|
Posted by John W. Kennedy on July 29, 2004, 12:19 am
Please log in for more thread options
I'm trying to build an HTML-altering program using HTTP::TreeBuilder,
but am having a problem dealing with comments. I have "savecomments"
turned on, and the comments are being put into the tree, but they're all
dumped in at the end, between </body> and </html>.

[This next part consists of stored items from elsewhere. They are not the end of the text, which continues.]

theorem awaitStatus_found {pred : Config → Word → Bool} {timeout : Failure} {k : Nat} {s : State}
    (hk : k < s.cfg.pollMax) (h : pollFindsAt s.cfg.addrDhcsr (pred s.cfg) k s) :
    awaitStatus pred timeout s = .ok () (afterReads s.cfg.addrDhcsr (k + 1) s) := by
  rw [awaitStatus_run, poll_found hk h]

theorem awaitStatus_exhausted {pred : Config → Word → Bool} {timeout : Failure} {s : State}
    (h : readsWithout s.cfg.addrDhcsr (pred s.cfg) s.cfg.pollMax s) :
    awaitStatus pred timeout s = .error timeout (afterReads s.cfg.addrDhcsr s.cfg.pollMax s) := by
  rw [awaitStatus_run, poll_exhausted h]

theorem awaitStatus_portOnly (pred : Config → Word → Bool) (timeout : Failure) :
    (awaitStatus pred timeout).Keeps PortOnly := by
  intro s
  rw [awaitStatus_run]
  have h := poll_portOnly s.cfg.addrDhcsr (pred s.cfg) s.cfg.pollMax s
  cases hp : poll s.cfg.addrDhcsr (pred s.cfg) s.cfg.pollMax s with
  | error e t => rw [hp] at h; exact h
  | ok b t => rw [hp] at h; cases b <;> exact h

/-- `WriteCW` (R151): one transaction; `CW` follows only if it succeeded. -/
theorem writeCw_run (cw : ControlWord) (s : State) :
    writeCw cw s = match (portWrite32 s.cfg.addrDhcsr (dhcsrWord s.cfg cw) s).1 with
      | .ok _ => .ok () ((portWrite32 s.cfg.addrDhcsr (dhcsrWord s.cfg cw) s).2.setCw cw)
      | .fail f => .error f.raised (portWrite32 s.cfg.addrDhcsr (dhcsrWord s.cfg cw) s).2 := by
  show (get >>= fun s0 => wr32 s0.cfg.addrDhcsr (dhcsrWord s0.cfg cw) >>= fun _ =>
    (modify (·.setCw cw) : Cmd Unit)) s = _
  rw [Cmd.bind_of_ok _ (Cmd.get_run s), Cmd.bind_run, wr32_run]
  cases (portWrite32 s.cfg.addrDhcsr (dhcsrWord s.cfg cw) s).1 <;> rfl

theorem scanWatchpoints_portOnly (h : HaltReason) (slots : List Nat) : (scanWatchpoints h slots).Keeps PortOnly := by
  induction slots generalizing h with
  | nil => exact Cmd.keeps_pure PortOnly.refl h
  | cons i rest ih =>
    refine Cmd.keeps_bind portOnly_trans (Cmd.keeps_get PortOnly.refl) fun s => ?_
    by_cases hu : (s.wp.getD i freeWp).inUse = true
    · rw [if_pos hu]
      refine Cmd.keeps_bind portOnly_trans (rd32_portOnly _) fun f => ?_
      by_cases hm : (matchedBit s.cfg f && !h.wpSlotValid) = true
      · rw [if_pos hm]; exact ih _
      · rw [if_neg hm]; exact ih _
    · rw [if_neg hu]; exact ih _

/-- What the scan can attribute (R239): a slot of the list, once, or nothing; the five flags stay. -/
theorem scanWatchpoints_ok {h h' : HaltReason} {slots : List Nat} {s t : State}
    (hs : scanWatchpoints h slots s = .ok h' t) :
    h' = h ∨ (h.wpSlotValid = false ∧ ∃ i ∈ slots, h' = { h with wpSlotValid := true, wpSlot := BitVec.ofNat 4 i }) := by
  induction slots generalizing h s with
  | nil => cases hs; exact .inl rfl
  | cons i rest ih =>
    obtain ⟨s0, s1, hg, hs⟩ := Cmd.bind_ok_inv hs
    cases hg
    have skip : ∀ {u}, scanWatchpoints h rest u = .ok h' t → h' = h ∨ (h.wpSlotValid = false ∧
        ∃ j ∈ i :: rest, h' = { h with wpSlotValid := true, wpSlot := BitVec.ofNat 4 j }) := by
      intro u hu
      rcases ih hu with rfl | ⟨hv, j, hj, rfl⟩
      · exact .inl rfl
      · exact .inr ⟨hv, j, List.mem_cons_of_mem i hj, rfl⟩
    by_cases hu : (s.wp.getD i freeWp).inUse = true
    · rw [if_pos hu] at hs
      obtain ⟨f, s2, _, hs⟩ := Cmd.bind_ok_inv hs
      by_cases hm : (matchedBit s.cfg f && !h.wpSlotValid) = true
      · rw [if_pos hm] at hs
        have hv : h.wpSlotValid = false := by
          cases hv : h.wpSlotValid
          · rfl
          · simp [hv] at hm
        rcases ih hs with rfl | ⟨hv', _⟩
        · exact .inr ⟨hv, i, List.mem_cons_self, rfl⟩
        · simp at hv'
      · rw [if_neg hm] at hs; exact skip hs
    · rw [if_neg hu] at hs; exact skip hs

/-- Everything the attribution of a halt can do (R238 step 4, R239). -/
theorem attributeHalt_cases (h : HaltReason) (hv : h.wpSlotValid = false) (s : State) :
    (∃ h' t, attributeHalt h s = .ok h' t ∧ PortOnly s t ∧
      (h'.wpSlotValid = true → h'.watchpointHit = true ∧ h'.wpSlot.toNat < s.nWp.toNat)) ∨
    (∃ f t, attributeHalt h s = .error f t ∧ PortOnly s t) := by
  have hrun : attributeHalt h s =
      (if h.watchpointHit then scanWatchpoints h (List.range s.nWp.toNat) else pure h) s := rfl
  by_cases hw : h.watchpointHit = true
  · rw [hrun, if_pos hw]
    have hp := scanWatchpoints_portOnly h (List.range s.nWp.toNat) s
    cases hs : scanWatchpoints h (List.range s.nWp.toNat) s with
    | error f t => rw [hs] at hp; exact .inr ⟨f, t, rfl, hp⟩
    | ok h' t =>
      rw [hs] at hp
      refine .inl ⟨h', t, rfl, hp, fun hv' => ?_⟩
      rcases scanWatchpoints_ok hs with rfl | ⟨_, i, hi, rfl⟩
      · rw [hv] at hv'; cases hv'
      · refine ⟨hw, ?_⟩
        have hlt := List.mem_range.mp hi
        show (BitVec.ofNat 4 i).toNat < _
        rw [BitVec.toNat_ofNat]
        exact Nat.lt_of_le_of_lt (Nat.mod_le _ _) hlt
  · rw [hrun, if_neg hw]
    exact .inl ⟨h, s, rfl, PortOnly.refl s, fun hv' => by rw [hv] at hv'; cases hv'⟩

/-- `Capture`, written out (R238). -/
theorem capture_run (s : State) :
    capture s = (rd32 s.cfg.addrDfsr >>= fun dfsr => rd32 s.cfg.addrHfsr >>= fun hfsr =>
      attributeHalt (interpret s.cfg dfsr hfsr) >>= fun h =>
      wr32 s.cfg.addrDfsr (resetAll s.cfg) >>= fun _ => (modify (·.setHr h) : Cmd Unit)) s := rfl

/-- Everything `Capture` can do (R238): a port failure leaves every register as it was; success stores a snapshot
whose attribution, if it has one, is a watchpoint slot below `N_WP`. -/
theorem capture_cases (s : State) :
    (∃ u h, PortOnly s u ∧ capture s = .ok () (u.setHr h) ∧
      (h.wpSlotValid = true → h.watchpointHit = true ∧ h.wpSlot.toNat < s.nWp.toNat)) ∨
    (∃ u f, PortOnly s u ∧ capture s = .error f u) := by
  rw [capture_run]
  have h1 := rd32_portOnly s.cfg.addrDfsr s
  cases hd : rd32 s.cfg.addrDfsr s with
  | error f u => rw [hd] at h1; exact .inr ⟨u, f, h1, Cmd.bind_of_error _ hd⟩
  | ok dfsr s1 =>
    rw [hd] at h1
    rw [Cmd.bind_of_ok _ hd]
    have h2 := rd32_portOnly s.cfg.addrHfsr s1
    cases hh : rd32 s.cfg.addrHfsr s1 with
    | error f u => rw [hh] at h2; exact .inr ⟨u, f, h1.trans h2, Cmd.bind_of_error _ hh⟩
    | ok hfsr s2 =>
      rw [hh] at h2
      rw [Cmd.bind_of_ok _ hh]
      rcases attributeHalt_cases (interpret s.cfg dfsr hfsr) rfl s2 with ⟨h, s3, hs, h3, hv⟩ | ⟨f, s3, hs, h3⟩
      · rw [Cmd.bind_of_ok _ hs]
        have h4 := wr32_portOnly s.cfg.addrDfsr (resetAll s.cfg) s3
        have h13 := (h1.trans h2).trans h3
        rw [(h1.trans h2).nWp] at hv
        cases hw : wr32 s.cfg.addrDfsr (resetAll s.cfg) s3 with
        | error f u => rw [hw] at h4; exact .inr ⟨u, f, h13.trans h4, Cmd.bind_of_error _ hw⟩
        | ok x u => rw [hw] at h4; exact .inl ⟨u, h, h13.trans h4, Cmd.bind_of_ok _ hw, hv⟩
      · exact .inr ⟨s3, f, (h1.trans h2).trans h3, Cmd.bind_of_error _ hs⟩

theorem rd32_of_reads {s t : State} {a v : Word} (h : s.reads a v t) : rd32 a s = .ok v t := by
  rw [rd32_run, show portRead32 a s = (.ok v, t) from h]

theorem wr32_of_writes {s t : State} {a v : Word} (h : s.writes a v t) : wr32 a v s = .ok () t := by
  rw [wr32_run, show portWrite32 a v s = (.ok (), t) from h]

theorem wr32_of_fail {s t : State} {a v : Word} {f : PortFailure} (h : portWrite32 a v s = (.fail f, t)) :
    wr32 a v s = .error f.raised t := by
  rw [wr32_run, h]

theorem State.reads.portOnly {s t : State} {a v : Word} (h : s.reads a v t) : PortOnly s t := by
  have := portRead32_portOnly a s
  rwa [show portRead32 a s = (.ok v, t) from h] at this

theorem State.writes.portOnly {s t : State} {a v : Word} (h : s.writes a v t) : PortOnly s t := by
  have := portWrite32_portOnly a v s
  rwa [show portWrite32 a v s = (.ok (), t) from h] at this

theorem State.readsSlots.portOnly {s t : State} {slots : List Nat} {words : List (Nat × Word)}
    (h : s.readsSlots slots words t) : PortOnly s t := by
  induction slots generalizing s words with
  | nil => obtain ⟨_, rfl⟩ := h; exact PortOnly.refl _
  | cons i rest ih =>
    obtain ⟨f, u, more, hr, _, hm⟩ := h
    exact hr.portOnly.trans (ih hm)

theorem scanWatchpoints_cons (h : HaltReason) (i : Nat) (rest : List Nat) (s : State) :
    scanWatchpoints h (i :: rest) s =
      if (s.wpSlot i).inUse = true then
        (rd32 (addrDwtFunction s.cfg i) >>= fun f =>
          if (matchedBit s.cfg f && !h.wpSlotValid) = true then
            scanWatchpoints { h with wpSlotValid := true, wpSlot := BitVec.ofNat 4 i } rest
          else scanWatchpoints h rest) s
      else scanWatchpoints h rest s := by
  show (if (s.wpSlot i).inUse = true then _ else _ : Cmd HaltReason) s = _
  split <;> rfl

/-- A scan that has its slot attributes no other (R239). -/
theorem attributed_valid {h : HaltReason} (hv : h.wpSlotValid = true) (words : List (Nat × Word))
    (s t : State) (slots : List Nat) (hr : s.readsSlots (slots.filter fun i => (s.wpSlot i).inUse) words t) :
    scanWatchpoints h slots s = .ok h t := by
  induction slots generalizing s words with
  | nil => obtain ⟨_, rfl⟩ := hr; rfl
  | cons i rest ih =>
    rw [scanWatchpoints_cons]
    by_cases hu : (s.wpSlot i).inUse = true
    · simp only [List.filter_cons, hu, if_true] at hr
      obtain ⟨f, u, more, hf, _, hm⟩ := hr
      rw [if_pos hu, Cmd.bind_of_ok _ (rd32_of_reads hf)]
      rw [if_neg (by simp [hv])]
      refine ih more u ?_
      rw [show (rest.filter fun i => (u.wpSlot i).inUse) = rest.filter fun i => (s.wpSlot i).inUse by
        unfold State.wpSlot; rw [hf.portOnly.wp]]
      exact hm
    · simp only [List.filter_cons, hu] at hr
      rw [if_neg hu]
      exact ih words s hr

/-- The scan of a list of slots reads the function register of each one in use, and attributes the halt to the first that
matched (R239). -/
theorem scanWatchpoints_run (h : HaltReason) (hv : h.wpSlotValid = false) (words : List (Nat × Word)) (s t : State)
    (slots : List Nat) (hr : s.readsSlots (slots.filter fun i => (s.wpSlot i).inUse) words t) :
    scanWatchpoints h slots s = .ok (attributed s.cfg h words) t := by
  induction slots generalizing s words with
  | nil => obtain ⟨rfl, rfl⟩ := hr; rfl
  | cons i rest ih =>
    rw [scanWatchpoints_cons]
    by_cases hu : (s.wpSlot i).inUse = true
    · simp only [List.filter_cons, hu, if_true] at hr
      obtain ⟨f, u, more, hf, rfl, hm⟩ := hr
      rw [if_pos hu, Cmd.bind_of_ok _ (rd32_of_reads hf)]
      have hm' : u.readsSlots (rest.filter fun i => (u.wpSlot i).inUse) more t := by
        rw [show (rest.filter fun i => (u.wpSlot i).inUse) = rest.filter fun i => (s.wpSlot i).inUse by
          unfold State.wpSlot; rw [hf.portOnly.wp]]
        exact hm
      by_cases hmb : matchedBit s.cfg f = true
      · rw [if_pos (by simp [hmb, hv]), attributed_valid rfl more u t rest hm']
        unfold attributed
        rw [List.find?_cons_of_pos (by simpa using hmb)]
      · rw [if_neg (by simp [hmb]), ih more u hm', hf.portOnly.cfg]
        unfold attributed
        rw [List.find?_cons_of_neg (by simpa using hmb)]
    · simp only [List.filter_cons, hu] at hr
      rw [if_neg hu]
      exact ih words s hr

/-- A Capture whose transactions are all answered stores the halt reason they show (R238). -/
theorem capture_of_captures {s t : State} {h : HaltReason} (hc : s.captures h t) : capture s = .ok () (t.setHr h) := by
  obtain ⟨dfsr, hfsr, words, s1, s2, s3, hd, hh, hw, hx, rfl⟩ := hc
  have h2 := hd.portOnly.trans hh.portOnly
  rw [capture_run, Cmd.bind_of_ok _ (rd32_of_reads hd), Cmd.bind_of_ok _ (rd32_of_reads hh)]
  have ha : attributeHalt (interpret s.cfg dfsr hfsr) s2 = .ok (attributed s.cfg (interpret s.cfg dfsr hfsr) words) s3 := by
    show (if (interpret s.cfg dfsr hfsr).watchpointHit then scanWatchpoints _ (List.range s2.nWp.toNat)
      else (pure _ : Cmd HaltReason)) s2 = _
    unfold State.scannedSlots at hw
    by_cases hit : (interpret s.cfg dfsr hfsr).watchpointHit = true
    · rw [if_pos hit] at hw ⊢
      rw [← h2.cfg, h2.nWp]
      refine scanWatchpoints_run _ rfl words s2 s3 _ ?_
      rw [show ((List.range s.nWp.toNat).filter fun i => (s2.wpSlot i).inUse)
        = (List.range s.nWp.toNat).filter fun i => (s.wpSlot i).inUse by unfold State.wpSlot; rw [h2.wp]]
      exact hw
    · rw [if_neg hit] at hw ⊢
      obtain ⟨rfl, rfl⟩ := hw
      rfl
  rw [Cmd.bind_of_ok _ ha, Cmd.bind_of_ok _ (wr32_of_writes hx)]
  rfl

theorem State.captures.portOnly {s t : State} {h : HaltReason} (hc : s.captures h t) : PortOnly s t := by
  obtain ⟨_, _, _, _, _, _, hd, hh, hw, hx, _⟩ := hc
  exact (hd.portOnly.trans hh.portOnly).trans (hw.portOnly.trans hx.portOnly)

/-- A command that is not accepted (R281). -/
theorem runCommand_busy {body : Cmd Result} {s : State} (h : s.busy = true) : runCommand body s = s := by
  unfold runCommand; rw [if_pos h]

/-- A command that completes. -/
theorem runCommand_ok {body : Cmd Result} {s t : State} {r : Result} (hb : s.busy = false)
    (h : body s.accept = .ok r t) : runCommand body s = t.deliver (.ok r) := by
  unfold runCommand; rw [if_neg (by simp [hb]), h]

The additional error with DOCTYPE is documented, and I can deal with it,
but the destruction of the context of comments is ruinous for my purposes.
Current program:
use strict;
use warnings;
use HTML::TreeBuilder;
my $tree = HTML::TreeBuilder->new();
$tree->store_comments (1);
$tree->store_declarations (1);
$tree->parse_file ('text.html');
$tree->elementify;
print $tree->as_HTML;
$tree->delete;
Current input:
<!DOCTYPE HTML PUBLIC "-//W3C//DTD HTML 4.0 Transitional//EN">
<!--This is a comment before html-->
<html>
<!--This is a comment before head-->
<head>
<title>Test</title>
</head>
<body>
<p>This is it.</p>
</body>
</html>
<!--This is a comment after html-->
Current output:
<html><head><title>Test</title></head><body><p>This is
it.</body><!DOCTYPE HTML PUBLIC "-//W3C//DTD HTML 4.0
Transitional//EN"><!--This is a comment before html--><!--This is a
comment before head--><!--This is a comment after html--></html>
|